E quando não houver mais?

E quando não houver mais?

‘Só se pode vencer a natureza obedecendo-lhe’ (Francis Bacon).

Em um mundo multifacetado hostilizamos cotidianamente o essencial à nossa sobrevivência – os recursos naturais. O psicólogo social Daniel Gilbert da Universidade de Harvard explica em um artigo publicado na revista Nature (‘Buried by bad decisions’ – Enterrado por más decisões) que possuímos cérebros otimizados para buscar comida e parceiros na savana africana, mas não tão bons para estimar consequências de longo prazo ou o impacto do consumo excessivo de recursos (Gilbert, 2011). Somos “pré-programados” para tomar decisões baseadas em necessidades de curto prazo.

Já pensaram no dia em que chegarmos ao ponto de ‘quando não houver mais’?

Quando não houver mais recursos naturais para extrairmos do solo, da flora, da fauna e da atmosfera? Recursos simples como o ferro, matéria prima utilizada na construção civil, automotiva, medicamentosa e qualquer coisa que neste instante você está utilizando. Recursos cuja flora imensa em sua diversidade e utilidade que preenche uma gama de necessidades básicas como o alimento em forma de frutas, grãos, o uso do remédio para sua dor de cabeça causada pelo estresse do cotidiano de uma vida corrida e em busca do mais e mais. Como bem poetizado por Érico Veríssimo, um dos escritores mais populares do século XX - “O objetivo do consumidor não é possuir coisas, mas consumir cada vez mais e mais a fim de que com isso possa compensar o seu vácuo interior, a sua passividade, a sua solidão, o seu tédio e a sua ansiedade.”

Recursos da fauna amplamente dizimada sem o menor pudor e criando rótulos, estigmas e tabus que vão desde o uso afrodisíaco como chifres de rinocerontes, passando pelos souvenirs de mãos de gorilas para cinzeiros, cabeças de tigres, leões e muitos outros para ornamentar sua sala de visita, glândulas de veados para composição do perfume que usa, e até a elegante pele de tigre asiático para ser o vestuário da mulher cheia de adornos por fora e oca por dentro.

Recursos como o oxigênio, do qual tanto necessitamos em nossas trocas gasosas para que tão somente nos mantenha vivos. A simplicidade da água que cai nos verões e primaveras preenchendo nossos olhares com a exuberância da vitalidade da natureza, esta mesma água condicionada em caixas, lagos, lagoas, reservatórios e rios, nos dão sustento alimentar básico e determinam um ciclo dentro da complexa cadeia produtiva e de consumo.

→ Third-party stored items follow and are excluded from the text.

-- ==== Sys2Proof/Laws/Operands.lean ====
section
/-! SUPPORT. The laws of timestamp arithmetic, of gaps and bits, and of the durations of a frame. -/

namespace Sys2Proof.Machine

variable {W : Nat}

/-! Timestamps, of any width. -/

@[simp] theorem later_zero (t : Timestamp W) : later t 0 = t := by simp [later]

theorem later_later (t : Timestamp W) (a b : Nat) : later (later t a) b = later t (a + b) := by
  simp [later, BitVec.add_assoc, BitVec.ofNat_add]

theorem earlier_later (t : Timestamp W) (a b : Nat) (h : b ≤ a) : earlier (later t a) b = later t (a - b) := by
  rw [← Nat.sub_add_cancel h, ← later_later]
  simp [later, earlier]

theorem later_elapsed (a b : Timestamp W) : later b (elapsed a b) = a := by
  rw [later, elapsed, BitVec.ofNat_toNat, BitVec.setWidth_eq, add_sub_cancel]

/-- Time adds up modulo 2^W (R47). -/
theorem elapsed_later_mod (t u : Timestamp W) (d : Nat) : elapsed (later t d) u = (elapsed t u + d) % 2 ^ W := by
  have h : t + BitVec.ofNat W d - u = (t - u) + BitVec.ofNat W d := add_sub_right_comm _ _ _
  rw [later, elapsed, elapsed, h, BitVec.toNat_add, BitVec.toNat_ofNat, Nat.add_mod_mod]

theorem elapsed_later (t : Timestamp W) {d : Nat} (h : d < 2 ^ W) : elapsed (later t d) t = d := by
  rw [elapsed_later_mod]
  simp [elapsed, Nat.mod_eq_of_lt h]

theorem elapsed_later_later (t : Timestamp W) {a b : Nat} (h : a ≤ b) (hb : b < 2 ^ W) :
    elapsed (later t b) (later t a) = b - a := by
  rw [← Nat.add_sub_cancel' h, ← later_later, elapsed_later _ (by omega), Nat.add_sub_cancel_left]

/-! The spacing, at every width the spec asks for (R8: at least 16 bits). -/

theorem lt_two_pow {n : Nat} (hW : Config.minTsWidth ≤ W) (h : n < 2 ^ 16) : n < 2 ^ W :=
  Nat.lt_of_lt_of_le h (Nat.pow_le_pow_right (by decide) hW)

/-- At the end of the wait the spacing is met (R103). -/
theorem spacing_met_after (last now : Timestamp W) (hW : Config.minTsWidth ≤ W := by decide) :
    Config.minFrameInterval ≤ elapsed (later now (spacingLeft last now)) last := by
  have h16 : 16000 < 2 ^ W := lt_two_pow hW (by decide)
  rw [elapsed_later_mod, spacingLeft, Config.minFrameInterval]
  by_cases h : 16000 ≤ elapsed now last
  · rw [Nat.sub_eq_zero_of_le h, Nat.add_zero, elapsed, Nat.mod_eq_of_lt (BitVec.isLt _)]
    exact h
  · rw [Nat.add_sub_cancel' (by omega), Nat.mod_eq_of_lt h16]

/-- Before it the spacing is not met, and the wait left is what it was less the time passed. -/
theorem spacing_before (last now : Timestamp W) {j : Nat} (h : j < spacingLeft last now)
    (hW : Config.minTsWidth ≤ W := by decide) :
    elapsed (later now j) last < Config.minFrameInterval ∧
      spacingLeft last (later now j) = spacingLeft last now - j := by
  have h16 : 16000 < 2 ^ W := lt_two_pow hW (by decide)
  simp only [spacingLeft, Config.minFrameInterval] at *
  rw [elapsed_later_mod, Nat.mod_eq_of_lt (by omega)]
  omega

/-! Gaps and bits. -/

/-- The data bit, with the tie at the threshold as the spec decides it (R78). -/
theorem dataBit_eq (gap : Nat) : dataBit gap = decide (1500 < gap) := by
  simp [dataBit]

theorem classify_newFrame {gap : Nat} (h : 15000 < gap) (hs : Bool) : classify gap hs = .newFrame := by
  simp [classify, h]

theorem classify_header {gap : Nat} (h : gap ≤ 15000) : classify gap false = .header := by
  simp [classify, Nat.not_lt.mpr h]

theorem classify_data {gap : Nat} (h : gap ≤ 15000) : classify gap true = .data := by
  simp [classify, Nat.not_lt.mpr h]

theorem classify_eq_newFrame {gap : Nat} {hs : Bool} : classify gap hs = .newFrame ↔ 15000 < gap := by
  unfold classify
  split
  · next h => simpa using h
  · next h => cases hs <;> simp_all

theorem classify_eq_header {gap : Nat} {hs : Bool} :
    classify gap hs = .header ↔ gap ≤ 15000 ∧ hs = false := by
  unfold classify
  split
  · next h => simp at h; simp; omega
  · next h => cases hs <;> simp_all

theorem classify_eq_data {gap : Nat} {hs : Bool} :
    classify gap hs = .data ↔ gap ≤ 15000 ∧ hs = true := by
  unfold classify
  split
  · next h => simp at h; simp; omega
  · next h => cases hs <;> simp_all

/-- The shift doubles the register and adds the bit, on 8 bits (R48 (a)). -/
theorem toNat_shiftIn (sr : Byte) (bit : Bool) :
    (shiftIn sr bit).toNat = (2 * sr.toNat + bit.toNat) % 256 := by
  revert sr bit
  decide

theorem shiftIn_eq (sr : Byte) (bit : Bool) : shiftIn sr bit = BitVec.ofNat 8 (2 * sr.toNat + bit.toNat) :=
  BitVec.eq_of_toNat_eq (by rw [toNat_shiftIn, BitVec.toNat_ofNat])

/-! Durations. -/

theorem mark_add_space_dataSym (b : Byte) (i : Nat) :
    (dataSym b i).mark + (dataSym b i).space = if b.getLsbD i then 2249 else 1124 := by
  unfold dataSym
  split <;> rfl

end Sys2Proof.Machine
end

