theorem encode_of_decodeB {i : Instr W} {v : Nat} (h : decodeB v = .ok i) :
    encode i = some (bytesOf (bytesFor bitsB) v) := by
  unfold decodeB at h
  split at h
  · next hop =>
    cases h
    rw [encode, encodeB, BitVec.toNat_ofNat, code_mul_add_mod hop]
  · cases h

theorem encode_of_decodeT {i : Instr W} {v : Nat} (h : decodeT v = .ok i) :
    encode i = some (bytesOf (bytesFor (bitsT W)) v) := by
  unfold decodeT at h
  split at h
  · next hop =>
    cases h
    rw [encode, encodeT, BitVec.toNat_ofNat, code_mul_add_mod hop]
  · cases h

/-- A word that decodes is the encoding of what it decodes to: its bytes are those of the number they hold. -/
theorem encode_of_decode {i : Instr W} {w : List Byte} (h : decode w = .ok i) : encode i = some w := by
  have hw := bytesOf_wordOf w
  unfold decode at h
  split at h
  · next hN => rw [encode_of_decodeN h, encodeN, ← hN, hw]
  · split at h
    · next hB => rw [encode_of_decodeB h, ← hB, hw]
    · split at h
      · next hT => rw [encode_of_decodeT h, ← hT, hw]
      · cases h

/-! Words as the opcode table numbers them. -/

theorem decodeTableWord_eq {nbits v : Nat} {i : Instr} (h : encode i = some (layOut tsWidth nbits v)) :
    decodeTableWord nbits v = some i := by
  rw [decodeTableWord, decode_of_encode (by decide) h]
  rfl

end Sys2Proof

section
open Sys2Proof Sys2Proof.Machine

/-- Settles O4: an encoding has its format's length and number, from which the decoder reads the code and the operand;
and a word that decodes is determined by its length and its number. -/
theorem decodeEncodeAgree : Obligations.DecodeEncodeAgree :=
  fun _ _ _ hW => ⟨encode_of_decode, decode_of_encode hW⟩

/-- Settles O3: the two words are the encodings of SEND and EDGE. -/
theorem formatsCarryEveryOperand : Obligations.FormatsCarryEveryOperand :=
  ⟨fun _ => decodeTableWord_eq rfl, fun _ => decodeTableWord_eq rfl⟩

/-- Settles O2: each word is the encoding of the operation the script gives it. -/
theorem scriptWordsDecode : Obligations.ScriptWordsDecode := by
  and_intros <;> exact decodeTableWord_eq rfl

/-- Settles O49: the two codes decode to the reserved operations, which `exec` refuses. -/
theorem reservedCodesAreRefused : Obligations.ReservedCodesAreRefused := by
  obtain ⟨-, hfetch⟩ := stepRunsDecodedInstruction
  exact fun s => ⟨rfl, rfl, hfetch s 3 0b110 .reserved110 (decodeTableWord_eq rfl),
    hfetch s 3 0b111 .reserved111 (decodeTableWord_eq rfl)⟩

end

namespace Sys2Proof.Machine

variable {W : Nat}

/-! The wire rows: where a SEND could start they run, and elsewhere they are refused, whatever they would leave. -/

theorem onReadyTx_ready {s : State W} (he : s.txEnabled = true) (hp : s.txPhase = .idle) (s' : State W) :
    onReadyTx s s' = .next s' := onReadyTx_next.mpr ⟨he, hp, rfl⟩

theorem onReadyTx_cases (s : State W) :
    (s.txEnabled = true ∧ s.txPhase = .idle) ∨ ∃ r, ∀ s', onReadyTx s s' = .refused r := by
  cases he : s.txEnabled with
  | false => exact .inr ⟨_, onReadyTx_unbegun he⟩
  | true =>
    by_cases hp : s.txPhase = .idle
    · exact .inl ⟨rfl, hp⟩
    · exact .inr ⟨_, onReadyTx_busy he hp⟩

/-- The wire row of a symbol. -/
def symInstr : Sym → Instr
  | .H => .symH
  | .zero => .sym0
  | .one => .sym1
  | .S => .symS

theorem exec_symInstr (y : Sym) (s : State) : exec (symInstr y) s = onReadyTx s (s.emitSym y) := by
  cases y <;> rfl

theorem symInstr_dataSym (b : Byte) (i : Nat) : symInstr (dataSym b i) = if b.getLsbD i then .sym1 else .sym0 :=
  apply_ite symInstr _ _ _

Pois bem, já pensaram ‘E quando não houver mais?’ 

Impressiona a capacidade do homem em produzir, formar, criar e conquistar até o inimaginável, todavia, a proporção é equivalente a sua falta de percepção nas alterações simples, mas, importantes ao seu redor.

Nossa flora se perde em corredores limitados por estradas ou pastagem de gado, nossa fauna declina ao ponto de conhecermos representantes apenas em livros e documentos anteriores a sua extinção, assim como o ar que respiramos, em tempos mais difíceis que já enfrentamos e continuamos a enfrentá-los estarão condicionados em prateleiras de supermercados como itens de primeira necessidade, já com nossa límpida e líquida água - esta, estará em cilindros de hidrogênio também como gás na mesma prateleira do oxigênio no supermercado de sua preferência. Todavia, como seres racionais e dotados de inteligência, entre estes dois cilindros (oxigênio/hidrogênio) terá um manual de instrução para que você aprenda como fazer a reação química e compor as duas partes de hidrogênio para a parte de oxigênio, já que você pode e tem a competência para isso e esta competência parece mais simples que ser parceiro com a natureza gratuita ao seu redor.

Quando não houver mais, provavelmente não precisará de mais nada já que a extinção é gradiente favorável.

Este texto foi escrito em parceria com o Dr. Márcio Rogério Penha, Biólogo, do Departamento de Psicobiologia da FFCLRP-USP com quem tive a honra de dividir a sala de aula nos tempos da faculdade.